Try it: Begin with the line where "s.pending = .write cmdAddr v :: rest" appears. Set down that line and the rest of the records below it exactly as given.

Provided data:
-- ==== Sys2Proof/Safety.lean ====
section
/-! DEFINITION. The terms the claims use: which states are legal between events, which states a host cannot tell apart,
what outcome a command has, and the numbered form of the key schedule. Nothing here is part of the machine. -/

namespace Sys2Proof.Machine

/-- EXPAND accepts KEYLEN as it stands (R92). -/
def legalKeyLength (s : State) : Prop :=
  4 ≤ s.keylen.toNat ∧ s.keylen.toNat ≤ 56

/-- ERR holds a code that some command produces (R27, R74: 0, 1, 3 and 4 occur; spec/93_implementation_defined.md U7). -/
def errOccurs (s : State) : Prop :=
  s.err = 0 ∨ s.err = 1 ∨ s.err = 3 ∨ s.err = 4

/-- The states the engine can be in between two events: ERR is a code that occurs, NoInstance is reported only without an
instance (R73), and with KEYED = 1 the tables are the Expand result of some legal key (R25). -/
structure Consistent (s : State) : Prop where
  err_occurs : errOccurs s
  noInstance_unkeyed : s.err = 3 → s.keyed = false
  keyed_expanded : s.keyed = true → ∃ k : Key, s.tables = expand k

/-- Two states no host can tell apart: equal in every register of R20, in the host's queue and in the bytes the host has
received, and equal in P and S while there is an instance; without one the tables may differ in any way (R36). -/
structure HostEquivalent (s t : State) : Prop where
  keyed : s.keyed = t.keyed
  err : s.err = t.err
  keylen : s.keylen = t.keylen
  key : s.key = t.key
  din : s.din = t.din
  dout : s.dout = t.dout
  pending : s.pending = t.pending
  replies : s.replies = t.replies
  tables : s.keyed = true → s.tables = t.tables

/-- The byte v written to CMD is the next event, and `rest` is what follows it. -/
def nextIsCommand (s : State) (v : Byte) (rest : List HostEvent) : Prop :=
  s.pending = .write cmdAddr v :: rest

/-- ERR after the byte v is written to CMD (R160, R74): each error under its condition, else 0. -/
def outcomeCode (v : Byte) (s : State) : BitVec 3 :=
  if v.toNat = 0x01 then (if 4 ≤ s.keylen.toNat ∧ s.keylen.toNat ≤ 56 then 0 else 1)
  else if v.toNat = 0x02 ∨ v.toNat = 0x03 then (if s.keyed then 0 else 3)
  else if v.toNat = 0x00 ∨ v.toNat = 0x04 then 0
  else 4

/-- Encryption number n of the key schedule, n from 1 to 521, and the pair it replaces, by the formulas of R95 (c): the P
words of positions 2n-2 and 2n-1 (the spec's P[2n-1] and P[2n]) for n up to 9, then, with m = n - 10, entries
2 * (m mod 128) and the next of S-box m / 128. -/
def numberedEncryption (e : Expanding) (n : Nat) : Expanding :=
  let x := encWords e.tables e.block
  if n ≤ 9 then
    let P := (e.tables.P.setIfInBounds (2 * n - 2) x.left).setIfInBounds (2 * n - 1) x.right
    ⟨{ e.tables with P := P }, x⟩
  else
    let k := (n - 10) / 128
    let j := 2 * ((n - 10) % 128)
    let S :=
      if h : k < 4 then e.tables.S.set k ((e.tables.S[k].setIfInBounds j x.left).setIfInBounds (j + 1) x.right)
      else e.tables.S
    ⟨{ e.tables with S := S }, x⟩

/-- A run of the machine: n steps, stopping at a fault or a refusal (there is none, R52). -/
def runSteps : Nat → State → Host.Outcome State Fault Refusal
  | 0, s => .next s
  | n + 1, s =>
    match step s with
    | .next t => runSteps n t
    | .fault r => .fault r
    | .refused r => .refused r

end Sys2Proof.Machine
end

Response area:
  s.pending = .write cmdAddr v :: rest

/-- ERR after the byte v is written to CMD (R160, R74): each error under its condition, else 0. -/
def outcomeCode (v : Byte) (s : State) : BitVec 3 :=
  if v.toNat = 0x01 then (if 4 ≤ s.keylen.toNat ∧ s.keylen.toNat ≤ 56 then 0 else 1)
  else if v.toNat = 0x02 ∨ v.toNat = 0x03 then (if s.keyed then 0 else 3)
  else if v.toNat = 0x00 ∨ v.toNat = 0x04 then 0
  else 4

/-- Encryption number n of the key schedule, n from 1 to 521, and the pair it replaces, by the formulas of R95 (c): the P
words of positions 2n-2 and 2n-1 (the spec's P[2n-1] and P[2n]) for n up to 9, then, with m = n - 10, entries
2 * (m mod 128) and the next of S-box m / 128. -/
def numberedEncryption (e : Expanding) (n : Nat) : Expanding :=
  let x := encWords e.tables e.block
  if n ≤ 9 then
    let P := (e.tables.P.setIfInBounds (2 * n - 2) x.left).setIfInBounds (2 * n - 1) x.right
    ⟨{ e.tables with P := P }, x⟩
  else
    let k := (n - 10) / 128
    let j := 2 * ((n - 10) % 128)
    let S :=
      if h : k < 4 then e.tables.S.set k ((e.tables.S[k].setIfInBounds j x.left).setIfInBounds (j + 1) x.right)
      else e.tables.S
    ⟨{ e.tables with S := S }, x⟩

/-- A run of the machine: n steps, stopping at a fault or a refusal (there is none, R52). -/
def runSteps : Nat → State → Host.Outcome State Fault Refusal
  | 0, s => .next s
  | n + 1, s =>
    match step s with
    | .next t => runSteps n t
    | .fault r => .fault r
    | .refused r => .refused r

end Sys2Proof.Machine
end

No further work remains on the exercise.